Random forest classifier Random Forest classifier is an ensemble classifier which consists of a collection of several decision trees. Votes of all these decision trees make the final prediction of the class for a particular instance. In this classifier, trees are made deep to recognize different patterns. For training purposes, tree bagging is used. If \(X=(x_1, x_2,\ldots , x_n)\) be the data points with response variable \(Y=(y_1, y_2,\ldots ,y_n)\), then a decision tree f(t) is trained on \(x_t\), \(y_t\) where \(t \in\) {1,2,...,T}, \(x_t\) and \(y_t\) are sample of n training data. T is total number of trees in the forest. The prediction of the test set Z is made by majority vote. The total dataset is divided into two groups: two thirds of the data in this dataset are treated as training set and the rest of the data as the test set. The training set helps in the growth of the tree. Cases are randomly selected allowing replacement, that is, the case once selected for a growing a tree can be reconsidered for another tree. A total of m (=\(\sqrt{M}\) ) number of features are extracted randomly from the selected M number of features.The number of extracted features is kept fixed during the growth of the forest. The best split on these extracted features is used to divide a parent node of a tree. The test dataset is called Out-Of-Bag (OOB) data. The OOB data calculates the error rate of the classifier internally. For each test data, each tree votes for a class for each test case. The class with majority votes is assigned to the test case. In random forest classification, a number of decision tree classifiers are applied to different subsets of the dataset to be classified. The accuracy and over-fitting of the classifier is controlled by averaging of the outcomes from different sub-trees. Bagging decreases the variance of the classifier. If the trees are correlated, then the influence of noise in one tree affects the other trees also. By using bagging, de-correlation among the trees can be achieved by assigning them to different training set. In case of RF classifier, optimization involves feature bagging for each candidate tree. For optimization of RF classifier, number of features used for the training purpose at the each split of node is \(\sqrt{M}\) where M is the total number of features and the total number of trees used for voting is set to 100 in Weka .

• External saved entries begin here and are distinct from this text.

/-- A part reaches an entry.
[DEDUCED, unsafe: log entry 103]
[DESIGN CHOICE, safe: log entry 105] -/
def State.takeInto (s : State) (en : Entry) (who : Nat) (pen : List Byte) : State :=
  let e := pcEpoch pen
  let level := levelOf en.base
  let cur := s.entryEpoch en
  let key := fun (x : Nat × Nat × Nat × Nat × Nat × Nat) => x.1 == en.base && x.2.1 == e && x.2.2.1 == who && x.2.2.2.1 == pcSeries pen
  if later 32 e cur || (match en.retireAt with | some f => !(later 32 f e) | none => false) then
    -- ahead of the current epoch
    let amt := if level = 1 then 1 else if pcPart pen = 0 then pcCensus pen else 0
    match s.red.excl.find? key with
    | some x =>
      if x.2.2.2.2.2 = 0 then
        s.setRed fun r => { r with excl := (r.excl.map fun y => if key y then (y.1, y.2.1, y.2.2.1, y.2.2.2.1, y.2.2.2.2.1, amt) else y) }
      else s
    | none =>
      (s.setRed fun r => { r with excl := r.excl ++ [(en.base, e, who, pcSeries pen, Code.RD_EPOCH, amt)] }).countExcl Code.RD_EPOCH
  else if later 32 en.next e then
    -- its epoch has folded: one exclusion for each contribution
    if s.red.excl.any key then s
    else (s.setRed fun r => { r with excl := r.excl ++ [(en.base, e, who, pcSeries pen, Code.RD_LATE, 0)] }).countExcl Code.RD_LATE
  else
    let slot := s.red.slot
    let late := match en.at e with | some c => !(later 64 (s.deadlineOf c level e) s.fleet) | none => false
    let p : Part := { base := en.base, epoch := e, who := who, pen := pen, at_ := s.fleet, slot := slot }
    let s := s.setRed fun r => { r with parts := r.parts ++ [p], slot := slot + 1 }
    if late then s else s.fsWrite (.held en.base) (s.partAddr slot) pen

/-- R409: a function-13 pennant at the reduction. -/
def State.takePart (s : State) (pen : List Byte) : State :=
  let job := penJob pen
  let id := penIdent pen
  match penLevel pen with
  | 0 =>
    if id / 8 = s.trayId then
      match s.entryOf trayBases job with | some en => s.takeInto en (id % 8) pen | none => s.orphan
    else s.orphan
  | 1 =>
    if id % 2 ^ 14 / 8 = s.ownCube then
      match s.entryOf cubeBases job with | some en => s.takeInto en (id % 8) pen | none => s.orphan
    else s.orphan
  | _ =>
    match s.entryOf mastBases job with
    | some en => s.takeInto en (id % 2 ^ 14 / 8) pen
    | none => s.orphan

/-! ### The fold (R411, R412) -/

/-- Die mask of `RD_TS_EXCL` for epoch `e` (R414).
[DEDUCED, unsafe: log entry 111] -/
def State.tsExcl (s : State) (en : Entry) (e : Nat) : Nat :=
  match en.excl.find? fun x => x.1 == e with | some x => x.2 | none => s.get Reg.RD_TS_EXCL_mask

/-- Contributor numbers of a level, ascending. -/
def Content.contributors (c : Content) (level : Nat) : List Nat := if level ≤ 2 then upto 8 else c.cubes

/-- One series of one epoch folded. -/
structure Folded where
  val   : Partial
  n     : Nat := 0
  miss  : List Nat := [0, 0, 0, 0, 0]
  /-- Accepted contributors and their parts. -/
  got   : List (Nat × List (List Byte)) := []
deriving DecidableEq, Repr

/-- Fold one contributor into a series. -/
def State.foldOne (c : Content) (r : Range) (level D series : Nat) (mask : Nat) (en : Entry)
    (acc : State × Folded) (who : Nat) : State × Folded :=
  let (s, f) := acc
  let e := en.next
  let ps := s.red.parts.filter fun p => p.base == en.base && p.epoch == e && p.who == who && pcSeries p.pen == series
  let ex := s.red.excl.find? fun x => x.1 == en.base && x.2.1 == e && x.2.2.1 == who && x.2.2.2.1 == series
  let share := s.share c level who series
  if level = 1 ∧ !(bit c.exp who) then (s, { f with miss := modAt f.miss 3 fun m => m + 1 })
  else if level = 1 ∧ bit mask who = true then
    (s, if ps.isEmpty then f else { f with miss := modAt f.miss 3 fun m => m + 1 })
  else
    match c.judge level who share D ps (ex.map fun _ => { field := 4, code := Code.RD_EPOCH }) with
    | none => (s, f)
    | some (.inl cause) =>
      let amt := if !(c.expects level who) then 0 else match ex with | some x => min share x.2.2.2.2.2 | none => exclShare level share ps
      (if ex.isSome then s else s.countExcl cause.code, { f with miss := modAt f.miss cause.field fun m => m + amt })
    | some (.inr pens) =>
      let p := pens.getD 0 []
      let single := level == 1 || decide (256 ≤ series)
      let die := if level = 1 then penIdent p else field p 36 3 % 2 ^ 17
      let v := if single then r.single p die else r.multi pens
      let lateToo := ps.any fun q => !(later 64 D q.at_)
      let s := if lateToo then s.countExcl Code.RD_LATE else s
      (s.incr64 Reg.RD_IN_LO 1, { f with val := r.fold f.val v, n := f.n + pcN p, got := f.got ++ [(who, pens)],
                                         miss := List.zipWith (· + ·) f.miss (pcMiss p) })

/-- R407: contributions that no series or contributor of the entry stands for are excluded, each once, with the cause that
`judge` gives; they enter no census.
[DEDUCED, unsafe: log entry 218] -/
def State.foldStrays (s : State) (c : Content) (level D : Nat) (en : Entry) : State :=
  let ps := s.red.parts.filter fun p => p.base == en.base && p.epoch == en.next
  let ks := (ps.map fun p => (p.who, pcSeries p.pen)).eraseDups.filter fun k =>
    (c.rangeOf k.2).isNone || !((c.contributors level).contains k.1)
  ks.foldl (fun t k =>
    if t.red.excl.any fun x => x.1 == en.base && x.2.1 == en.next && x.2.2.1 == k.1 && x.2.2.2.1 == k.2 then t
    else
      match c.judge level k.1 (t.share c level k.1 k.2) D (ps.filter fun p => p.who == k.1 && pcSeries p.pen == k.2) none with
      | some (.inl cause) => t.countExcl cause.code
      | _ => t) s

/-- E of R412. -/
def Content.expected (c : Content) (level series : Nat) : Nat :=
  if level = 1 then 8 else if level = 2 then 8 * popcount 8 c.exp
  else if series < 256 then c.exp else c.cubes.length

/-- A series folded, with `m_absent` the remainder. -/
def State.foldSeries (s : State) (c : Content) (r : Range) (level D series mask : Nat) (en : Entry) : State × Folded :=
  let a := (c.contributors level).foldl (State.foldOne c r level D series mask en) (s, { val := r.empty })
  let f := a.2
  (a.1, { f with miss := modAt f.miss 2 fun m => m + (c.expected level series - f.n - f.miss.foldl (· + ·) 0) })

/-! ### Emission, retirement (R413, R416, R418) -/

/-- Offer or pass on one level 1 or level 2 contribution (R409, R413). -/
def State.emit (s : State) (level job : Nat) (pay : List Byte) : State :=
  let inside := if level = 1 then decide (2 ≤ s.duty) else (s.entryOf mastBases job).isSome
  if s.stage ≠ 8 then s
  else if inside then
    s.takePart (formPennant 0 s.trayId level Unit_.reduction job s.fleet 0 pay)
  else
    let p := s.offer { func := 13, unit := Unit_.reduction, level := level, job := job, pay := pay }
    if p.1 = Code.OK then p.2 else p.2.bump Reg.RD_REFUSED_count 1

/-- The retired list: the tags whose time has not come (R418). -/
def State.retiredTags (s : State) : Sparse (Nat × Nat) := s.red.retired.filter fun e => later 64 e.2.2 s.fleet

Algorithm of random forest classifier

  • Step 1: Assignment of total number of classes to L and total number of features to M.

  • Step 2: Calculation of number of extracted features (m) (generally \(m=\sqrt{M}\) ).

  • Step 3: Random selection of a sub-dataset containing L different classes for each tree.

  • Step 4: Random selection of m features for the calculation of best split and decision for each node of a decision tree.

Support vector machine classifier SVM tries to fit a hyperplane to separate two datasets having different set of feature values. The criterion of fitting the hyperplane is to maximize the distance between the nearest data point of any of the class and the hyperplane itself.

Let T be the training data set containing n points: \((\overrightarrow{x_1} , y_1 ), (\overrightarrow{x_2}, y_2 ),\ldots , (\overrightarrow{x_n}, y_n)\). Each \(\overrightarrow{x_i }\) represents the data point and \(y_i\) has the value of either +1 or -1. Now the hyperplane must divide the set of data points in such a way that \(y_i\) with value +1 are separated from \(y_i\) with value -1. The hyperplane can be mathematically expressed as the set of points \(\overrightarrow{x}\) which satisfies the equation

$$\begin{aligned} \overrightarrow{w}.\overrightarrow{x}- b=0 \end{aligned}$$
(2)

where \(\overrightarrow{w}\) called normal vector. The value of \(\frac{b}{\Vert \overrightarrow{w}\Vert }\) is used for calculating the offset of the hyper-plane from the origin. A margin is the separator line to the closest training points.

The regularization parameter is used for specifying the margin of misclassification of the training data. A large value of the regularization parameter directs the optimizer to choose a smaller margin hyperplane which can correctly classify all the data points. Conversely, a small value of the regularization parameter tells the optimizer to select a larger margin hyperplane even if some of the data points may be misclassified by it. The gamma parameter evaluates the degree of influence of a training example. A low value of gamma parameter indicates that the points far away from the separating hyperplane are considered for the selection of the separating hyperplane. A high gamma value indicates the contrary. In Weka, we have used both Radial Basis Kernel (RBF) kernel and PolyKernel for classifying our dataset. The classification results produced by PolyKernel are better than that of RBF kernel. Along with that, PolyKernel is efficient in higher dimension and is less time consuming. Hence it is selected as kernel trick for SVM classifier.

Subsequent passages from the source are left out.